Action item >> Begin at the first line of the records below and, please, give each line again exactly until the line with "obtain ⟨-, rfl⟩ := execCallNNN_completes" is included.

[Dataset records Boundary: Start]

theorem KeepsAllBut.drawSprite (h : KeepsAllBut parts s t) (hp : .plane ∈ parts) (hr : .regs ∈ parts) (x y : Reg)
    (rows : List Byte) : KeepsAllBut parts s (t.drawSprite x y rows) :=
  (h.setPlane hp _).setReg hr Reg.vf _

end

/-! ### What a completed instruction leaves unchanged (R36) -/

section
variable {i : Instr} {s t : State} (h : exec i s = .next t) (hf : instrFault s i = none)
include h hf

/-- A completed instruction changes only the parts of its row of R36. -/
theorem exec_keepsAllBut : KeepsAllBut (writes i) s t := by
  have hs := KeepsAllBut.refl (writes i) s
  cases i with
  | cls =>
    cases h
    exact (hs.setPlane List.mem_cons_self _).done
  | ret =>
    obtain ⟨-, rfl⟩ := execRet_completes h hf
    exact (hs.setStack List.mem_cons_self _ _).jump _
  | callNNN nnn =>
    obtain ⟨-, rfl⟩ := execCallNNN_completes h hf
    exact (hs.setStack List.mem_cons_self _ _).jump _
  | jpNNN nnn | jpV0NNN nnn =>
    cases h
    exact hs.jump _
  | seVxNN x nn | sneVxNN x nn | seVxVy x y | sneVxVy x y | skpVx x | sknpVx x =>
    cases h
    exact hs.skipIf _
  | ldVxNN x nn | addVxNN x nn | ldVxVy x y | orVxVy x y | andVxVy x y | xorVxVy x y | ldVxDT x =>
    cases h
    exact (hs.setReg List.mem_cons_self _ _).done
  | addVxVy x y | subVxVy x y | shrVx x y | subnVxVy x y | shlVx x y =>
    cases h
    exact (hs.setResultFlag List.mem_cons_self _ _ _).done
  | rndVxNN x nn =>
    cases h
    exact ((hs.countRnd (by simp [writes])).setReg List.mem_cons_self _ _).done
  | drwVxVyN x y n =>
    obtain ⟨-, rfl⟩ := execDrwVxVyN_completes h hf
    exact (hs.drawSprite List.mem_cons_self (by simp [writes]) x y _).done
  | ldVxK x =>
    have hd := hs.dropKey (by simp [writes])
    obtain ⟨-, rfl⟩ | ⟨k, -, rfl⟩ := execLdVxK_cases h
    · exact hd.suspend (by simp [writes]) x
    · exact (hd.setReg List.mem_cons_self _ _).done
  | ldDTVx x =>
    cases h
    exact (hs.setDt List.mem_cons_self _).done
  | ldSTVx x =>
    cases h
    exact (hs.setSt List.mem_cons_self _).done
  | ldINNN nnn | addIVx x | ldFVx x =>
    cases h
    exact (hs.setIndex List.mem_cons_self _).done
  | ldBVx x =>
    obtain ⟨-, rfl⟩ := execLdBVx_completes h hf
    exact (hs.setMem List.mem_cons_self _).done
  | ldMemVx x =>
    obtain ⟨-, rfl⟩ := execLdMemVx_completes h hf
    exact (hs.setMem List.mem_cons_self _).done
  | ldVxMem x =>
    obtain ⟨-, rfl⟩ := execLdVxMem_completes h hf
    exact (hs.setRegs List.mem_cons_self _).done

/-- A completed instruction changes only the general registers of its row of R36. -/
theorem exec_reg_of_not_regWrites {r : Reg} (hr : ¬ regWrites i r) : t.reg r = s.reg r := by
  cases i with
  | ldVxNN x nn | addVxNN x nn | ldVxVy x y | orVxVy x y | andVxVy x y | xorVxVy x y | ldVxDT x =>
    cases h
    exact State.reg_setReg_ne s _ hr
  | rndVxNN x nn =>
    cases h
    exact State.reg_setReg_ne s.countRnd _ hr
  | addVxVy x y | subVxVy x y | shrVx x y | subnVxVy x y | shlVx x y =>
    cases h
    exact State.reg_setResultFlag_ne s _ _ (fun hx => hr (.inl hx)) (fun hv => hr (.inr hv))
  | drwVxVyN x y n =>
    obtain ⟨-, rfl⟩ := execDrwVxVyN_completes h hf
    exact State.drawSprite_reg_ne s x y _ hr
  | ldVxK x =>
    obtain ⟨-, rfl⟩ | ⟨k, -, rfl⟩ := execLdVxK_cases h
    · rfl
    · exact State.reg_setReg_ne s.dropKey _ hr
  | ldVxMem x =>
    obtain ⟨-, rfl⟩ := execLdVxMem_completes h hf
    have hr : x.toNat < r.toNat := by simpa [regWrites] using hr
    rw [State.done_reg, State.reg_setRegs, List.getElem?_eq_none (by simp; omega), Option.getD_none]
  | _ => exact exec_keepsAllBut h hf .regs (by simp [writes]) r

/-- A completed instruction changes only the stack entries of its row of R36. -/
theorem exec_entry_of_not_entryWrites {k : Nat} (hk : ¬ entryWrites s i k) : t.entry k = s.entry k := by
  cases i with
  | ret =>
    obtain ⟨-, rfl⟩ := execRet_completes h hf
    rfl
  | callNNN nnn =>
    obtain ⟨hs, rfl⟩ := execCallNNN_completes h hf
    have hk : s.sp.val ≠ k := fun hk' => hk hk'.symm
    simp [State.entry, hk]
  | _ => rw [State.entry, (exec_keepsAllBut h hf .stack (by simp [writes])).2, State.entry]

end
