-- ==== Sys2Proof/Machine/Core.lean ====
section
/-! DEFINITION. The machine as the host's interface takes it. -/

def Sys2Proof.core : Host.Core :=
  { State := Sys2Proof.Machine.State
    Fault := Sys2Proof.Machine.Fault
    Refusal := Sys2Proof.Machine.Refusal
    step := Sys2Proof.Machine.step
    reset := Sys2Proof.Machine.State.reset }
end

[Dataset records Boundary: End]

Answer box >>
theorem KeepsAllBut.drawSprite (h : KeepsAllBut parts s t) (hp : .plane ∈ parts) (hr : .regs ∈ parts) (x y : Reg)
    (rows : List Byte) : KeepsAllBut parts s (t.drawSprite x y rows) :=
  (h.setPlane hp _).setReg hr Reg.vf _

end

/-! ### What a completed instruction leaves unchanged (R36) -/

section
variable {i : Instr} {s t : State} (h : exec i s = .next t) (hf : instrFault s i = none)
include h hf

/-- A completed instruction changes only the parts of its row of R36. -/
theorem exec_keepsAllBut : KeepsAllBut (writes i) s t := by
  have hs := KeepsAllBut.refl (writes i) s
  cases i with
  | cls =>
    cases h
    exact (hs.setPlane List.mem_cons_self _).done
  | ret =>
    obtain ⟨-, rfl⟩ := execRet_completes h hf
    exact (hs.setStack List.mem_cons_self _ _).jump _
  | callNNN nnn =>
    obtain ⟨-, rfl⟩ := execCallNNN_completes h hf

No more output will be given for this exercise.